--- Records for the exercise ---
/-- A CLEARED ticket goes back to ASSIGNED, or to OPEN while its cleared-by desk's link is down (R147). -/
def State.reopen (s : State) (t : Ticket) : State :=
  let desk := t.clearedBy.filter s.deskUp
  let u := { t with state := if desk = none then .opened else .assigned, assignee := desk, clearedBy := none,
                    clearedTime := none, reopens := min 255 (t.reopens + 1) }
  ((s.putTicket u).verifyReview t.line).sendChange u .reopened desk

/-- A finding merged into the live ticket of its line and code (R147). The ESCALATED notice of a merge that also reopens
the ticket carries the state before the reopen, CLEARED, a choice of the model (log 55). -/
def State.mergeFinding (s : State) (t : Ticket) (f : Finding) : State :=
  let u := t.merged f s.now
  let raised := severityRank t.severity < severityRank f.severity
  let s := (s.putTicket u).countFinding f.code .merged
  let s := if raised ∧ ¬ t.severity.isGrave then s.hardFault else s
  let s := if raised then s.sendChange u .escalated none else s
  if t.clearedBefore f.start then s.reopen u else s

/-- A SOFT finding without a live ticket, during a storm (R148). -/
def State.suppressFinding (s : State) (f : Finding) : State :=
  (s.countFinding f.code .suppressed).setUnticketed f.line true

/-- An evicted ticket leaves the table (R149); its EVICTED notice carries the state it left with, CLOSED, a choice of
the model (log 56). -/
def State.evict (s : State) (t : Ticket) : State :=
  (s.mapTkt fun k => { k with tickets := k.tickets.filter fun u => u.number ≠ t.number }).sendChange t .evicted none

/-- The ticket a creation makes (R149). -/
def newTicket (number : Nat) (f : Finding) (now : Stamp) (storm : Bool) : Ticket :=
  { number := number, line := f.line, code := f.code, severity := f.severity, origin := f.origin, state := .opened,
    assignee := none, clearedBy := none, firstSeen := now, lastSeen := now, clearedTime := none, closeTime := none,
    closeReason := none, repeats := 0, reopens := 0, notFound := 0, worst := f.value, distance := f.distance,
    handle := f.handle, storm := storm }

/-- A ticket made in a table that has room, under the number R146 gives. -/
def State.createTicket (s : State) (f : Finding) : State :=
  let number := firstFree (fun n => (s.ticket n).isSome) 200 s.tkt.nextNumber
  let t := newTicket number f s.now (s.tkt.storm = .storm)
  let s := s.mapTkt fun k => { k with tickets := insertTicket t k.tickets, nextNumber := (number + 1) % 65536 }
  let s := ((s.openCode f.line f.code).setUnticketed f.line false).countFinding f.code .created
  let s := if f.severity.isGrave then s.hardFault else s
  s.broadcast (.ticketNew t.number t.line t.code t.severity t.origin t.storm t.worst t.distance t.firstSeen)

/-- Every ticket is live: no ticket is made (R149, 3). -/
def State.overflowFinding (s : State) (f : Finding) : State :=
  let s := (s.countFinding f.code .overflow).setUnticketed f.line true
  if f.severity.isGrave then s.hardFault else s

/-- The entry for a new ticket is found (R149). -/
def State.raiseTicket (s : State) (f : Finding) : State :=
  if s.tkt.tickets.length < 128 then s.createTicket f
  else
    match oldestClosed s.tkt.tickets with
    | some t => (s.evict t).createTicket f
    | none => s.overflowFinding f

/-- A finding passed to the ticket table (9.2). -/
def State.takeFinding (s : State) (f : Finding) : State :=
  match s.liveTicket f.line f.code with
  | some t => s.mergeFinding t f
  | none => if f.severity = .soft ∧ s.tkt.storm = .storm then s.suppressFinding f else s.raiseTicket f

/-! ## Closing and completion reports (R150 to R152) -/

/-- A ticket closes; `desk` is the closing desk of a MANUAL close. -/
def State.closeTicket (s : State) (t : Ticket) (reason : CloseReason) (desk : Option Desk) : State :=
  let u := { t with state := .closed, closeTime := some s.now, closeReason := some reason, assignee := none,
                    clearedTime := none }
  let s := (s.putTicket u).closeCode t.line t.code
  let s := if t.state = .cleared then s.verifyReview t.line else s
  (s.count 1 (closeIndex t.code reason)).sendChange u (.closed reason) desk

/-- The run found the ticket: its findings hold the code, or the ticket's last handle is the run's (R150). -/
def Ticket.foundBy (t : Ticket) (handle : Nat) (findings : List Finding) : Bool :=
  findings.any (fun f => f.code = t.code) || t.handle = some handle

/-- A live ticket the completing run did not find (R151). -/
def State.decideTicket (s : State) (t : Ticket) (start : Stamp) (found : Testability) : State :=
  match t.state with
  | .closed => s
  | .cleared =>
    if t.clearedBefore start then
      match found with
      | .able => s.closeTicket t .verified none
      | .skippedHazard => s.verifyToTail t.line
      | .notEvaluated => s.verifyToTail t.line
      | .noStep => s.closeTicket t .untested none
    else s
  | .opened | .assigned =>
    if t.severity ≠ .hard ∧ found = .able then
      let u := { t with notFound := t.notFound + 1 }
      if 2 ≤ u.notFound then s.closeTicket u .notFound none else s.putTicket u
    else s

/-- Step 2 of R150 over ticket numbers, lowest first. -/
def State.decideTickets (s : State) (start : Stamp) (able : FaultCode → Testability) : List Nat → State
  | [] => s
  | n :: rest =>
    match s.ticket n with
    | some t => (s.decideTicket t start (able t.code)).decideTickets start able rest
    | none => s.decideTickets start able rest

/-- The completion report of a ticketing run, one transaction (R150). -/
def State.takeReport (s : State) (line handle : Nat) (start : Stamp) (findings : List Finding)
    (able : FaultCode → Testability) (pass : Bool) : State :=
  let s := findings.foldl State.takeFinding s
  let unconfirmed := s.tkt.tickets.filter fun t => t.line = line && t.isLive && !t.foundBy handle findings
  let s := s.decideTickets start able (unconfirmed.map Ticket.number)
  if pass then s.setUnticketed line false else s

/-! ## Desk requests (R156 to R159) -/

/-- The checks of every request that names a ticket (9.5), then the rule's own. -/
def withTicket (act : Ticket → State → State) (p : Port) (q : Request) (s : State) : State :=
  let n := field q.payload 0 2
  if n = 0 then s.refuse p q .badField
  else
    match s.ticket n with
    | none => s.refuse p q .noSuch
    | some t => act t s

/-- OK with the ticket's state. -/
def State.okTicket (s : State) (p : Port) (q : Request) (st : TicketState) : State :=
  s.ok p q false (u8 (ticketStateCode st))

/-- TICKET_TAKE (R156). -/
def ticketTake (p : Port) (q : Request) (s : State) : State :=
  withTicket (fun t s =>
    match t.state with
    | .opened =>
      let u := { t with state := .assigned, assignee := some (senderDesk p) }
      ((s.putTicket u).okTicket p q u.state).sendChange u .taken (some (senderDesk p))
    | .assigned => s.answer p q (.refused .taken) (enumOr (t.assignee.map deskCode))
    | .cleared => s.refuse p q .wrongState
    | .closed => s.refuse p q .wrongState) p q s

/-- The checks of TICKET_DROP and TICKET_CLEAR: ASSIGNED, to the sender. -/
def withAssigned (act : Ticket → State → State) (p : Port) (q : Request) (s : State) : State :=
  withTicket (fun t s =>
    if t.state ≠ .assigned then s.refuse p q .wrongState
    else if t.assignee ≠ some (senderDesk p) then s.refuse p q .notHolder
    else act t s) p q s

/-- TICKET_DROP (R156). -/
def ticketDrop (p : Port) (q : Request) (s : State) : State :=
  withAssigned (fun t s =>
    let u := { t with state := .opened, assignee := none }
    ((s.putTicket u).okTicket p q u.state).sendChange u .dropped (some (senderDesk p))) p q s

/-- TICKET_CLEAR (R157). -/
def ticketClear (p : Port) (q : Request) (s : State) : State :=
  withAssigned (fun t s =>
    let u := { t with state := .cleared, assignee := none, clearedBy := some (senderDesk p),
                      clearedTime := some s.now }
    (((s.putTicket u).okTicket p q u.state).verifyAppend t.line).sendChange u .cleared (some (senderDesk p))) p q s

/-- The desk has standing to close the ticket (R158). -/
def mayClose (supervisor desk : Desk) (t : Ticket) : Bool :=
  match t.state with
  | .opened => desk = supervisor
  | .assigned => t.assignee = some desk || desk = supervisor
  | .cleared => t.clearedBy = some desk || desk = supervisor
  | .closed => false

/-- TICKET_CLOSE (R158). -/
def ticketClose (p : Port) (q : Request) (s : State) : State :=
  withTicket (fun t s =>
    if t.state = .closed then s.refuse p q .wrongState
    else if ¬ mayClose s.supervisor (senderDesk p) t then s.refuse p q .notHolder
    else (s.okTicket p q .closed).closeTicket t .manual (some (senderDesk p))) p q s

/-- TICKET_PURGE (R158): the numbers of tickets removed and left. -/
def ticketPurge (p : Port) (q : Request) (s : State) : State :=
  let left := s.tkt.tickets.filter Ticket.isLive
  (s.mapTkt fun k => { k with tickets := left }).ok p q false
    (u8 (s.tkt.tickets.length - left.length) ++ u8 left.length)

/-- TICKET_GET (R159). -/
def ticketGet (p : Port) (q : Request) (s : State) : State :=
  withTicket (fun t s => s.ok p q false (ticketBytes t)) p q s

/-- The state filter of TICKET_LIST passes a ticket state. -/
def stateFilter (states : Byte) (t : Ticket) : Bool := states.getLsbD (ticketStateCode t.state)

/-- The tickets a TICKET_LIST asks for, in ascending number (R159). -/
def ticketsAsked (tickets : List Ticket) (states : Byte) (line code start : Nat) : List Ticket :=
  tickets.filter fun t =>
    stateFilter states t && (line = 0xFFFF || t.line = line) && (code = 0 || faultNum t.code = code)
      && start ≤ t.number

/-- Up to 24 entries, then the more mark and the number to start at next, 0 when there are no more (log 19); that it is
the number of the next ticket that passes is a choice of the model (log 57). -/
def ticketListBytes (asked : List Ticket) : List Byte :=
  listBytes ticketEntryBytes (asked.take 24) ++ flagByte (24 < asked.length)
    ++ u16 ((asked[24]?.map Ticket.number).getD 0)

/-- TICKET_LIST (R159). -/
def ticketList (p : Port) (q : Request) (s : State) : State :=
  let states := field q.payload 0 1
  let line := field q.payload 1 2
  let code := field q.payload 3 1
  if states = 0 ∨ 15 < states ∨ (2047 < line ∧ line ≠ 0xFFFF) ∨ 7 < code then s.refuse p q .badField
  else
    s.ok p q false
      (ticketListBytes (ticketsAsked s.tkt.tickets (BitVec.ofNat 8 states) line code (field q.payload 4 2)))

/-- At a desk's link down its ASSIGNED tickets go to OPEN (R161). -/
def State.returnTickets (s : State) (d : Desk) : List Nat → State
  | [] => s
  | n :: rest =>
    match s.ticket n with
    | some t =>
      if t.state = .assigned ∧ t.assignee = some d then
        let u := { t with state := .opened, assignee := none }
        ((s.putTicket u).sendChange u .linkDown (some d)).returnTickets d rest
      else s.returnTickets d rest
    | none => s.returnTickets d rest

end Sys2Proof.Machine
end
---
--- Records for the exercise ---
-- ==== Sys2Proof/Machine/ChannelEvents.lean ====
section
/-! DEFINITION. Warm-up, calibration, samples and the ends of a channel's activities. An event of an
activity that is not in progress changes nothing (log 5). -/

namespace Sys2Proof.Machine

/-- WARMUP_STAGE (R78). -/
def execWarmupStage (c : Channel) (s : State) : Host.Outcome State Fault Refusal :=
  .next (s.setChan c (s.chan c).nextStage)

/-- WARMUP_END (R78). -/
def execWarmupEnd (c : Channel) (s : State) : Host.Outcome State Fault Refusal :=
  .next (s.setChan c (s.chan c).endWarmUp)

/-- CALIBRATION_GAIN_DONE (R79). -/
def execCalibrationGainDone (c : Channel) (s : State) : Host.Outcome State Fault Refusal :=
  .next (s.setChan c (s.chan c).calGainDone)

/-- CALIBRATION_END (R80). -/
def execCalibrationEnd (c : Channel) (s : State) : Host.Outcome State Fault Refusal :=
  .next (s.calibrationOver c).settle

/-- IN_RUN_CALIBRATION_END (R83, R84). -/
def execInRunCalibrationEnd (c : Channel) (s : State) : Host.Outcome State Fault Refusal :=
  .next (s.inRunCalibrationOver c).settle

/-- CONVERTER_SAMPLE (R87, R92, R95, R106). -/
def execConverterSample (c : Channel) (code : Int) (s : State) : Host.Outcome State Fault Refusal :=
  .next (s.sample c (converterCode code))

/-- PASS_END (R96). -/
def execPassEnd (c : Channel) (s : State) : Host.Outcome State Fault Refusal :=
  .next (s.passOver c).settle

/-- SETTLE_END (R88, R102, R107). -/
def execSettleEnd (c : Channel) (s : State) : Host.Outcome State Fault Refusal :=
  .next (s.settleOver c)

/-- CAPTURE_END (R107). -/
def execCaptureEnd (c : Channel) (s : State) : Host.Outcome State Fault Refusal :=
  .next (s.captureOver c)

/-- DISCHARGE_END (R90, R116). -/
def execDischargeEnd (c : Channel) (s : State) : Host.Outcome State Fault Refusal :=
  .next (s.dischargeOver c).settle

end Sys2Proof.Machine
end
---
--- Records for the exercise ---
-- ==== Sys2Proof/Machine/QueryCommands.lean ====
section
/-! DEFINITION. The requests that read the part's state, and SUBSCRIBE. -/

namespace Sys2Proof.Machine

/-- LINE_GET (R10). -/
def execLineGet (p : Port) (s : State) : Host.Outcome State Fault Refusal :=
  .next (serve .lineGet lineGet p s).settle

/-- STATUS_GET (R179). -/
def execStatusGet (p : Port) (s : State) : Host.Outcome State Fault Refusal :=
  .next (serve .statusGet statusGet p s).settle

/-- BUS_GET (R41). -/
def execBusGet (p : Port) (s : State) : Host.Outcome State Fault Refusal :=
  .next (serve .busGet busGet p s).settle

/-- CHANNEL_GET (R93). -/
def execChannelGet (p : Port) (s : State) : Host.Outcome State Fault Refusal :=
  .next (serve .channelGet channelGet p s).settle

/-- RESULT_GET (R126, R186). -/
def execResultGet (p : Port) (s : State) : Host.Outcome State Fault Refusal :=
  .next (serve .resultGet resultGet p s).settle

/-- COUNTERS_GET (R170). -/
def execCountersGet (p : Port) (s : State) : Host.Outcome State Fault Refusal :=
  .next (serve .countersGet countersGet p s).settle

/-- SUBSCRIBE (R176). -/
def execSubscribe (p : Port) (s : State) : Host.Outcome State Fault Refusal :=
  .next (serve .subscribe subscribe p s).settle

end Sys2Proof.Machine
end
---
Brief: Look through the entries above, and wherever a line holds the string "notFound", copy it.

Solution to this task:
    closeReason := none, repeats := 0, reopens := 0, notFound := 0, worst := f.value, distance := f.distance,
      let u := { t with notFound := t.notFound + 1 }
      if 2 ≤ u.notFound then s.closeTicket u .notFound none else s.putTicket u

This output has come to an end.